Now, how many customers will it take to defray system operating costs, G&A and satellite replacement costs, which, Morgan Stanley estimates at $50mm, $30mm and $100mm per annum, and generate an attractive return on XM’s investment? Coming up with a growth ramp for satellite radio and reasonable estimates for its ultimate market size is not easy. Will satellite radio be like TIVO, a product its users swear by, but which refuses to take off, or like satellite TV, which experienced extraordinary take-up rates? Arguments can be made both ways. I believe that the OEM dealer network will be a much more powerful distribution channel for satellite radio than the 10 or so square feet of Circuit City shelf space that TIVO commands and that satellite radio will fairly quickly become ubiquitous. Let’s assume, however, that the total market size is 40% of XM’s estimate or 20 million subscribers, which are split 50/50 between XM and Sirius. In that case, the income at XM will be:

Gross Revenues $1,200mm
OEM Payments (est.) (180)
Programming & Customer Costs (360)
System, G&A & Satellite Replacement (180)
Subscriber Acquisition Costs (180)
Operating Income $ 301mm

If we assume that such a business is worth 10x EBIT, then XM’s future value will be $3.0 billion, given these assumptions. Admittedly, 20 million satellite radio customers is a lot of customers, but there is an addressable market of 208 million registered private motor vehicles.

Is the price right? There are $350 million of the 14% Senior Secured Notes. The Notes have the next 2 coupon payments (payable 9/15/02 and 3/15/03) in escrow. That means that at the current price of 33, the stripped price being paid for the bonds is approximately 26 or a total valuation of XM of $90 million (there are $125mm converts, but they are subordinated to the 14% Notes). In order to execute its business plan, XM needs to raise (Morgan Stanley estimate) $525 million or $350 million if all of the debt of XM is equitized. Given the potential of the business model, it seems likely that this money will be raised. The question is how dilutive will it be to the existing investors at XM? If the money comes in junior to the 14% Notes (unlikely), then everything is for the best in the best of all possible worlds. XM will have 3.5 years to execute its business plan and the holders of the 14% Notes will receive 49 in coupon payments on an investment of 33. If the business plan works, the 14% Notes will be called at 107 in March of 2005. If it doesn’t, there will be another restructuring. In either case, bondholders will earn an excellent return. A more likely outcome is that the new equity investor (who is likely to be one of the existing equity investors) will demand that the 14% Notes be equitized or, at the very least, that the coupons for the next three years be converted to equity. Even if the 14% Notes are completely equitized and we assume $10 million of leakage to the converts and the existing equity, then so long as the $350 million of new equity ends up owning no more than 78% of the restructured XM, a buyer of the 14% Notes is purchasing equity in the restructured XM at less than the price paid by the new equity investors. That is a bet that I am willing to make.

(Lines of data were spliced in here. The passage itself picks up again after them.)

/-- Settles O36: the step, a run and the dispatch interface look at the latch first. -/
theorem haltedCoreDoesNothing : Obligations.HaltedCoreDoesNothing := by
  intro s f hf
  have hresult : stepResult s = false := by simp [stepResult, hf]
  exact ⟨step_of_fault hf, hresult, fun n => by simp [runSteps, step_of_fault hf, hresult],
    fun dw => by simp [presentWord, hf]⟩

/-- The response is asked about the first of the pending kinds (log 12). -/
theorem step_of_pending {s : State} {k : IntKind} {ks : List IntKind} (hf : s.fault = none) (hp : s.pending = k :: ks) :
    step s = intResponse k s := by
  simp [step, hf, hp]

theorem runSteps_of_refused {s : State} {r : Refusal} (h : step s = .refused r) (n : Nat) :
    runSteps (n + 1) s = .refused r := by
  simp [runSteps, h]

theorem intResponse_refuse {s : State} (h : s.response = .refuse) (k : IntKind) :
    intResponse k s = .refused (.pendingInterrupt k) := by
  simp [intResponse, h]

section
variable {s : State} {k : IntKind} {id : Nat} (h : s.response = .external id)
include h

theorem intResponse_external_none (hr : Config.intResponse id s k = none) :
    intResponse k s = .refused (.pendingInterrupt k) := by
  simp [intResponse, h, hr]

theorem intResponse_external_some {r : State} (hr : Config.intResponse id s k = some r) :
    intResponse k s = .next (takeResponse s r) := by
  simp [intResponse, h, hr]

end

/-- A set of kinds made canonical has the kinds it had. -/
theorem mem_foldr_insertKind {j : IntKind} {ks : List IntKind} : j ∈ ks.foldr insertKind [] ↔ j ∈ ks := by
  induction ks with
  | nil => rfl
  | cons k ks ih => rw [List.foldr_cons, mem_insertKind, ih, List.mem_cons]

/-- A memory made from the cells of a canonical one reads as that one does. -/
theorem Memory.read_ofCells {m : Memory} {bound : Nat} (h : m.wfFrom bound = true) (n : Nat) :
    (Memory.ofCells m).read n = m.read n := by
  induction m generalizing bound with
  | nil => rfl
  | cons cell rest ih =>
    obtain ⟨a, v⟩ := cell
    simp only [Memory.wfFrom, Bool.and_eq_true, decide_eq_true_eq] at h
    obtain ⟨⟨⟨-, ha⟩, -⟩, hrest⟩ := h
    calc (Memory.ofCells ((a, v) :: rest)).read n
      _ = ((Memory.ofCells rest).write (a % 65536) v).read n := rfl
      _ = if n = a then v else Memory.read rest n := by
        rw [Nat.mod_eq_of_lt ha, Memory.read_write (Memory.wf_ofCells rest), ih hrest]
      _ = Memory.read ((a, v) :: rest) n := by simp only [Memory.read, eq_comm]

/-- Settles O37: the kind is the first pending, and a state the response gives is taken in canonical form. -/
theorem pendingInterruptRefusesRun : Obligations.PendingInterruptRefusesRun := by
  intro s hf hpending
  obtain ⟨k, ks, hp⟩ := List.exists_cons_of_ne_nil hpending
  have hstep := step_of_pending hf hp
  refine ⟨k, by simp [hp], fun hrefuse => ?_, fun id hid => ⟨fun hnone => ?_, fun r hr => ?_⟩⟩
  · have hrefused := hstep.trans (intResponse_refuse hrefuse k)
    exact ⟨hrefused, runSteps_of_refused hrefused⟩
  · exact hstep.trans (intResponse_external_none hid hnone)
  · obtain ⟨hdecode, hresponse, hmap, hcells⟩ := takeResponse_spec s r
    exact ⟨takeResponse s r, hstep.trans (intResponse_external_some hid hr),
      ⟨rfl, rfl, rfl, rfl, rfl, rfl, rfl, rfl⟩, fun _ => mem_foldr_insertKind, pendingWf_foldr_insertKind r.pending,
      Memory.read_ofCells, hcells, rfl, hmap, hdecode, hresponse⟩

end Sys2Proof.Machine
end

section
/-! The flags a step moves one way only (70_reset_and_hazards.md, R204): D can only be cleared (R22), I can only be set
(R21), and V moves in ADC alone (R23). Each follows from the flag table and the one operation that writes the flag. -/

namespace Sys2Proof.Machine

open Claims

section
variable {op : Operation}

theorem writesFlag_d : writesFlag op .d = true ↔ op = .cld := by cases op <;> decide
theorem writesFlag_i : writesFlag op .i = true ↔ op = .sei := by cases op <;> decide
theorem writesFlag_v : writesFlag op .v = true ↔ op = .adc := by cases op <;> decide
end

section
variable {i : Instr}

theorem eq_cld_of_operation (h : i.operation = .cld) : ∃ b, i = .cld b := by
  cases i <;> cases h
  exact ⟨_, rfl⟩

theorem eq_sei_of_operation (h : i.operation = .sei) : ∃ b, i = .sei b := by
  cases i <;> cases h
  exact ⟨_, rfl⟩
end

section
variable {i : Instr} {s t : State} (h : exec i s = .next t)
include h

/-- A flag that has moved is one the flag table gives the operation. -/
theorem writesFlag_of_exec_ne {f : Flag} (hne : getFlag f t.p ≠ getFlag f s.p) : writesFlag i.operation f = true :=
  Bool.of_not_eq_false fun hf => hne ((exec_flagsByTable h).flag f hf)

/-- Only CLD writes D, and it clears it (R22, R161). -/
theorem exec_keeps_d_clear (hd : fD s = false) : fD t = false := by
  by_contra hset
  have hmoved : getFlag .d t.p ≠ getFlag .d s.p := fun heq => hset (heq.trans hd)
  obtain ⟨b, rfl⟩ := eq_cld_of_operation (writesFlag_d.mp (writesFlag_of_exec_ne h hmoved))
  cases h
  exact hset ((getFlag_assignFlag .d .d false s.p).trans (if_pos rfl))

/-- Only SEI writes I, and it sets it (R21, R160). -/
theorem exec_keeps_i_set (hi : fI s = true) : fI t = true := by
  by_contra hclear
  have hmoved : getFlag .i t.p ≠ getFlag .i s.p := fun heq => hclear (heq.trans hi)
  obtain ⟨b, rfl⟩ := eq_sei_of_operation (writesFlag_i.mp (writesFlag_of_exec_ne h hmoved))
  cases h
  exact hclear ((getFlag_assignFlag .i .i true s.p).trans (if_pos rfl))

end

/-- Settles O48, by the cases of a step: a halted core and a decode fault leave `P`, the open response is excluded, and an
instruction follows the flag table. -/
theorem oneWayFlags : Obligations.OneWayFlags := by
  intro s t hclosed h
  rcases step_cases h with ⟨-, rfl⟩ | ⟨-, hpending, hresponse, -⟩ | ⟨-, f, -, rfl⟩ | ⟨-, i, hi, hexec⟩
  · exact ⟨id, id, rfl, rfl, absurd rfl⟩
  · exact absurd hclosed (not_or.mpr ⟨hpending, hresponse⟩)
  · exact ⟨id, id, rfl, rfl, absurd rfl⟩
  · have hdecimal := exec_keeps_d_clear hexec
    have hdisable := exec_keeps_i_set hexec
    obtain ⟨-, hbit4, hbit5⟩ := exec_flagsByTable hexec
    exact ⟨hdecimal, hdisable, hbit4, hbit5, fun hv => ⟨i, hi, writesFlag_v.mp (writesFlag_of_exec_ne hexec hv)⟩⟩

end Sys2Proof.Machine
end

section
/-! One step of a run (R79): the run goes on from a running state, and ends with false at a halted one. -/

namespace Sys2Proof.Machine

theorem runSteps_of_step_running {s t : State} (h : step s = .next t) (ht : t.fault = none) (n : Nat) :
    runSteps (n + 1) s = runSteps n t := by
  simp [runSteps, h, stepResult, ht]

theorem runSteps_of_step_halted {s t : State} (h : step s = .next t) (ht : t.fault ≠ none) (n : Nat) :
    runSteps (n + 1) s = .next (t, false) := by
  simp [runSteps, h, stepResult, ht]

/-- Where a running state is its own next state, a run of any length ends there with true. -/
theorem runSteps_of_step_self {t : State} (h : step t = .next t) (ht : t.fault = none) (n : Nat) :
    runSteps n t = .next (t, true) := by
  induction n with
  | zero => rfl
  | succ n ih => rw [runSteps_of_step_running h ht, ih]

end Sys2Proof.Machine
end

section
/-! A JMP to its own address (70_reset_and_hazards.md, R208, R150): its step leaves the core where it was, so it is the
step of every later boundary too. -/

namespace Sys2Proof.Machine

open Claims

/-- A ready core at a JMP to its own address, the three bytes of which can be read without effect. -/
structure SelfJumping (s : State) : Prop where
  ready : Ready s
  quiet : ∀ a ∈ [s.pc, s.pc + 1, s.pc + 2], (s.mem.read a).2 = s.mem
  opcode : decodeByte s.decodeMap (opcodeAt s) = .ok .jmpAbsolute
  target : addr (le16 (s.mem.read (s.pc + 1)).1 (s.mem.read (s.pc + 2)).1) = s.pc

/-- The transactions of a JMP at `PC`: its three bytes are read in order. -/
def jmpReads (s : State) : List Transaction :=
  [.read s.pc (opcodeAt s), .read (s.pc + 1) (s.mem.read (s.pc + 1)).1, .read (s.pc + 2) (s.mem.read (s.pc + 2)).1]

section
variable {s : State} (h : SelfJumping s)
include h

/-- The record of transactions is no part of what makes a state one of these. -/
theorem SelfJumping.setBus (ts : List Transaction) : SelfJumping (s.setBus ts) :=
  ⟨h.ready, h.quiet, h.opcode, h.target⟩

theorem SelfJumping.step_eq : step s = .next (s.setBus (jmpReads s)) := by
  have hfetch : (s.mem.read s.pc).2 = s.mem := h.quiet _ (by simp)
  have hlow : (s.mem.read (s.pc + 1)).2 = s.mem := h.quiet _ (by simp)
  have hhigh : (s.mem.read (s.pc + 2)).2 = s.mem := h.quiet _ (by simp)
  have hnext : s.pc + 1 + 1 = s.pc + 2 := BitVec.add_assoc s.pc 1 1
  rw [step_of_decodeByte h.ready h.opcode, exec_jmp]
  simp only [jmp, addrOf_spec, fetched, hfetch, hlow, hhigh, hnext, word16_eq_addr, h.target]
  rfl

The prices of XM common and the 14% Notes are quite divergent (there is no borrow available on the stock). If we assume that new equity will require 78% of the equity to finance the business plan (i.e. the current price of the 14% Notes), then the 14% Notes reflect a post-new money valuation of XM of $451 million. The current market price of XM’s common reflects a post-new money valuation of almost $1.5 billion. Thus, in order for the stock to outperform the 14% Notes (assuming the new money is invested at the current stock price), the 2005 XM enterprise value must be approximately $4.5 billion AND the new equity must be willing to invest $525 million in an unrestructured XM. Not bloody likely.

Catalyst

XM is running out of money. New capital will either be injected junior to the bonds, which will cause the bonds to rally, or the bonds will be converted to equity at an attractive valuation.